Sounds really nice and possibly cost effective?


----------



## ejbragg (Dec 13, 2009)

This looks like another cool idea for needed transition into the digital age. Looks like it could sure cut audio cabling costs, since cat 5 is a lot cheaper in bulk than good audio cable! It also allows for cleaner signals at the target due to less analogue signal travel. I'm familiar with the name brand Rane - they seem respectable, but does anyone know about their converter quality?

I see this becoming more practical as the DAW software / hardware companies continue to tighten down conversion delays. Eventually, I think this would be the way to go! My immediate concern is:

Are the DAWs' speed & power high enough to allow for sending (at least) roughly mixed signals back to the musicians during tracking?

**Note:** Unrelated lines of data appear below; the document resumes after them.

def regTable7 : List RegDesc :=
  [⟨0x200E0030, [], [⟨0, 10, 1, 0, 300, .rw, .l, false⟩]⟩,
   ⟨0x200E0040, [], [⟨0, 10, 1, 0, 0, .ro, .l, false⟩, ⟨16, 10, 1, 0, 0, .ro, .l, false⟩]⟩,
   ⟨0x200E0044, [], [⟨0, 8, 1, 0, 0, .ro, .l, false⟩, ⟨16, 10, 1, 0, 0, .ro, .l, false⟩]⟩,
   ⟨0x200E0048, [], [⟨0, 13, 1, 0, 0, .ro, .l, false⟩, ⟨13, 19, 1, 0, 0, .ro, .l, false⟩]⟩,
   ⟨0x200E004C, [], [⟨0, 16, 1, 0, 0, .ro, .l, false⟩, ⟨16, 16, 1, 0, 0, .ro, .l, false⟩]⟩,
   ⟨0x200E0050, [], [⟨0, 8, 4, 8, 0, .ro, .l, false⟩]⟩,
   ⟨0x200E0080, [(0x4, 9)], [⟨0, 10, 2, 16, 0, .rw, .c, false⟩]⟩,
   ⟨0x200E0100, [(0x4, 48)], [⟨0, 8, 4, 8, 0, .rw, .l, false⟩]⟩,
   ⟨0x200E0200, [(0x4, 48)], [⟨0, 8, 4, 8, 0, .ro, .l, false⟩]⟩,
   ⟨0x200F0000, [], [⟨0, 1, 1, 0, 0, .rw, .l, true⟩, ⟨1, 1, 1, 0, 0, .w1s, .l, true⟩, ⟨2, 1, 1, 0, 1, .rw, .c, false⟩, ⟨3, 1, 1, 0, 0, .rw, .c, false⟩, ⟨4, 1, 1, 0, 1, .rw, .l, false⟩]⟩,
   ⟨0x200F0004, [], [⟨0, 1, 1, 0, 0, .ro, .l, false⟩, ⟨1, 1, 1, 0, 0, .w1c, .l, false⟩, ⟨2, 1, 1, 0, 0, .ro, .l, false⟩, ⟨3, 1, 1, 0, 0, .w1c, .l, false⟩, ⟨4, 1, 1, 0, 0, .ro, .l, false⟩, ⟨5, 1, 1, 0, 0, .ro, .l, false⟩, ⟨6, 1, 1, 0, 0, .ro, .l, false⟩, ⟨8, 8, 1, 0, 32, .ro, .l, false⟩, ⟨16, 16, 1, 0, 0, .ro, .l, false⟩]⟩,
   ⟨0x200F0008, [], [⟨0, 8, 1, 0, 0, .ro, .l, false⟩]⟩,
   ⟨0x200F000C, [], [⟨0, 8, 1, 0, 100, .rw, .c, false⟩, ⟨8, 8, 1, 0, 105, .rw, .c, false⟩, ⟨16, 8, 1, 0, 125, .rw, .c, false⟩]⟩,
   ⟨0x200F0010, [], [⟨0, 24, 1, 0, 5243, .rw, .c, false⟩, ⟨24, 8, 1, 0, 192, .rw, .c, false⟩]⟩,
   ⟨0x200F0014, [], [⟨0, 16, 1, 0, 0, .rw, .c, false⟩, ⟨16, 16, 1, 0, 1024, .rw, .c, false⟩]⟩,
   ⟨0x200F0018, [], [⟨0, 8, 1, 0, 8, .rw, .c, false⟩, ⟨8, 8, 1, 0, 15, .rw, .c, false⟩, ⟨16, 16, 1, 0, 21760, .rw, .c, false⟩]⟩,
   ⟨0x200F001C, [], [⟨0, 8, 1, 0, 0, .rw, .s, false⟩, ⟨8, 12, 1, 0, 16, .rw, .s, false⟩, ⟨20, 12, 1, 0, 4080, .rw, .s, false⟩]⟩,
   ⟨0x200F0020, [], [⟨0, 1, 8, 1, 0, .w1c, .l, false⟩, ⟨16, 1, 12, 1, 0, .w1c, .l, false⟩]⟩,
   ⟨0x200F0024, [(0x4, 3)], [⟨0, 1, 32, 1, 0, .w1c, .l, false⟩]⟩,
   ⟨0x200F0040, [(0x4, 17)], [⟨0, 16, 2, 16, 0, .rw, .c, false⟩]⟩]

If the answer is "yes", then I don't see where an engineer can go wrong, since most modern DAWs can provide a large number of mixed outputs. And even if the answer is "no", it's only a matter of time before the answer becomes "yes".

For those who like to compress in-line during tracking, if they use outboard gear, there may not be much of an issue. For those that use plug-ins, almost any robust effects will cost some delay, and we're back to using a live mixer for musicians during tracking.

I'd be interested in hearing from someone who has tried this device, but I'd also be interested in the software and computer they used.:scratch:


----------



## 1Michael (Nov 2, 2006)

Looks like the unit converts analog audio to or from 24-bit, 48 kHz digital audio. Very interesting.


----------



## PepAX7 (Mar 11, 2008)

Yeah.. we're in the digital audio/ IT realm now!

Pep


----------